What you will do: Could you return, exactly as written, only the lines from the one holding "case latched =>" through the final line of the records below?

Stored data
════════
/-- Settles O39: the answers of a unit that is still to accept, by their kind. -/
theorem handshakeRows : Obligations.HandshakeRows := by
  unfold Obligations.HandshakeRows
  refine ⟨fun u s asked => execPowerUnitAnswer_asked asked .accept, fun u us s asked => execPowerUnitAnswer_asked asked (.delay us),
    fun u r s asked first => ?refuse, fun u a s unasked => if_pos (by simp [unasked]), ?again, ?late⟩
  case refuse =>
    refine ⟨fun low high => ?_, fun out => ?_⟩
    · have valid : ¬(!reasonOk r) = true := by simp [(reasonOk_iff r).mpr ⟨low, high⟩]
      refine (execPowerUnitAnswer_asked asked (.refuse r)).trans ((if_neg valid).trans ?_)
      rw [first, Option.none_or]
    · have invalid : (!reasonOk r) = true := by
        rw [Bool.not_eq_true', Bool.eq_false_iff, Ne, reasonOk_iff]
        omega
      exact (execPowerUnitAnswer_asked asked (.refuse r)).trans (if_pos invalid)
  case again =>
    intro u s asked delayed over_
    exact if_pos (by simp [asked, delayed, over_])
  case late =>
    intro u s asked late first
    refine (if_pos (by simp [asked, late])).trans ?_
    rw [first]
    rfl

end Sys2Proof.Machine

namespace Sys2Proof.Machine
open Sys2Proof

/-! ## Sensors, power samples and snapshots -/

section
variable (x : Sensor) (k : Nat) (v : Int) (now : Nat)

theorem Sensor.sampled_peak : (x.sampled k v now).1.peak = x.peakWith k (BitVec.ofInt 16 v) := rfl

theorem Sensor.sampled_warn :
    (x.sampled k v now).1.warn = if (sensorBand k v).1 then true else if (sensorBand k v).2 then false else x.warn := rfl

/-- A record is due at a change of WARN, a second after the last one. -/
theorem Sensor.sampled_due :
    (x.sampled k v now).2 = true ↔ (x.sampled k v now).1.warn ≠ x.warn ∧ ∀ t, x.recAt = some t → t + 1000000000 ≤ now := by
  rw [sampled_warn]
  unfold sampled
  cases x.recAt <;> simp

variable {x k}

theorem Sensor.peakWith_first (v : BitVec 16) (first : x.valid = false) : x.peakWith k v = v := if_pos (by simp [first])

/-- The highest temperature. -/
theorem Sensor.peakWith_temperature (v : BitVec 16) (later : x.valid = true) (temperature : k < 20) :
    (x.peakWith k v).toInt = max x.peak.toInt v.toInt := by
  unfold peakWith
  rw [if_neg (by simp [later]), if_pos temperature]
  split <;> omega

/-- The lowest voltage. -/
theorem Sensor.peakWith_voltage (v : BitVec 16) (later : x.valid = true) (voltage : 20 ≤ k) :
    (x.peakWith k v).toNat = min x.peak.toNat v.toNat := by
  unfold peakWith
  rw [if_neg (by simp [later]), if_neg (Nat.not_lt.mpr voltage)]
  split <;> omega

end

/-- The power registers once a sample of the input power has entered the means. -/
def State.powerSampled (s : State) (w : BitVec 16) : Pwr :=
  let l := w :: s.pwr.samples.take 999
  let p := { s.pwr with samples := l, input := meanOf (l.take 10), input1ms := meanOf l }
  { p with overAt := if p.over then some (p.overAt.getD s.now) else none
           belowAt := if p.under then some (p.belowAt.getD s.now) else none }

theorem execCapperSample_samples {s : State} (released : s.stew.released = true) (w : BitVec 16) :
    execCapperSample w s =
      .next (if (s.powerSampled w).over then { s with pwr := s.powerSampled w }.capUp else { s with pwr := s.powerSampled w }) :=
  if_neg (by simp [released])

theorem execSnapshotLatch_latches {s u : State} (pending : s.cnt.pending = true)
    (latched : u = s.latch (s.cnt.todo.filter fun b => decide (s.cnt.snapFt.toNat ≤ s.unitNs b))) :
    execSnapshotLatch s =
      if u.cnt.todo.isEmpty then .next ({ u with cnt := { u.cnt with
        pending := false, seq := u.cnt.seq + 1, synced := u.keeper.state = 2 || u.keeper.state = 3 } }.wake .snapshot)
      else .next u := by
  subst latched
  exact if_neg (by simp [pending])

/-- The blocks that latch hold the number of the snapshot. -/
theorem State.latch_hdr (s : State) (l : List Nat) (b : Nat) :
    tget 0 (s.latch l).cnt.hdr b = if b ∈ l then s.cnt.seq + 1 else tget 0 s.cnt.hdr b :=
  tget_foldl_tput_each ..

/-- Settles O26: each part of a sample, and of a latch, is read off its definition. -/
theorem sampleRows : Obligations.SampleRows := by
  unfold Obligations.SampleRows
  refine ⟨fun x k v now => ?sensor, fun l s released => if_pos released, ?sleeping, fun w s released => ?power, fun s u pending latched => ?latch,
    fun l s => ?latched⟩
  case sensor =>
    refine ⟨rfl, rfl, x.sampled_peak k v now ▸ Sensor.peakWith_first _, x.sampled_peak k v now ▸ Sensor.peakWith_temperature _,
      x.sampled_peak k v now ▸ Sensor.peakWith_voltage _, fun hot => ?_, fun notHot cool => ?_, fun notHot notCool => ?_, x.sampled_due k v now⟩
    · rw [Sensor.sampled_warn, if_pos hot]
    · rw [Sensor.sampled_warn, notHot, cool]
      rfl
    · rw [Sensor.sampled_warn, notHot, notCool]
      rfl
  case sleeping =>
    intro l s reset ready d3
    exact (if_neg (by simp [reset])).trans (if_pos (by simp [ready, d3]))
  case power =>
    have row : exec (.capperSample w) s = _ := execCapperSample_samples released w
    refine ⟨s.powerSampled w, rfl, rfl, rfl, rfl, rfl, rfl, fun within => ⟨?_, ?_⟩, fun above => ⟨?_, ?_⟩, fun under => ?_, fun notUnder => ?_⟩
    · rw [row, within]
      rfl
    · exact if_neg (Bool.eq_false_iff.mp within)
    · rw [row, above]
      rfl
    · exact if_pos above
    · exact if_pos under
    · exact if_neg (Bool.eq_false_iff.mp notUnder)
  case latch =>
    have row : exec .snapshotLatch s = _ := execSnapshotLatch_latches pending latched
    exact ⟨fun left => by rw [row, if_neg (by simpa using left)], fun gone => by rw [row, if_pos (by simpa using gone)]⟩
  case latched =>
    refine ⟨rfl, rfl, fun b => ?_, s.latch_hdr l⟩
    simp [State.latch]

end Sys2Proof.Machine

namespace Sys2Proof.Machine
open Sys2Proof

/-! ## Known-answer tests and the health of a tile -/

section
variable {s : State} {n : Nat}

/-! ### When a test starts (R499, R500) -/

/-- A tile has no chunk to release when each of its windows that is in use is held by the armed image. -/
theorem State.chunksOf_unheld (held : ∀ w, w < 16 → (s.land (16 * n + w)).v = true → (s.land (16 * n + w)).sched = true) :
    s.chunksOf n false = [] := by
  refine List.filterMap_eq_nil_iff.mpr fun x mem => ?_
  obtain ⟨w, low, rfl⟩ := List.mem_map.mp mem
  refine if_neg fun free => ?_
  simp only [Bool.false_or, Bool.and_eq_true, Bool.not_eq_true'] at free
  obtain ⟨⟨used, unheld⟩, -⟩ := free
  exact absurd (held w (List.mem_range.mp low) used) (Bool.eq_false_iff.mp unheld)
════════
Problem solution:
  case latched =>
    refine ⟨rfl, rfl, fun b => ?_, s.latch_hdr l⟩
    simp [State.latch]

end Sys2Proof.Machine

namespace Sys2Proof.Machine
open Sys2Proof

/-! ## Known-answer tests and the health of a tile -/

section
variable {s : State} {n : Nat}

/-! ### When a test starts (R499, R500) -/

/-- A tile has no chunk to release when each of its windows that is in use is held by the armed image. -/
theorem State.chunksOf_unheld (held : ∀ w, w < 16 → (s.land (16 * n + w)).v = true → (s.land (16 * n + w)).sched = true) :
    s.chunksOf n false = [] := by
  refine List.filterMap_eq_nil_iff.mpr fun x mem => ?_
  obtain ⟨w, low, rfl⟩ := List.mem_map.mp mem
  refine if_neg fun free => ?_
  simp only [Bool.false_or, Bool.and_eq_true, Bool.not_eq_true'] at free
  obtain ⟨⟨used, unheld⟩, -⟩ := free
  exact absurd (held w (List.mem_range.mp low) used) (Bool.eq_false_iff.mp unheld)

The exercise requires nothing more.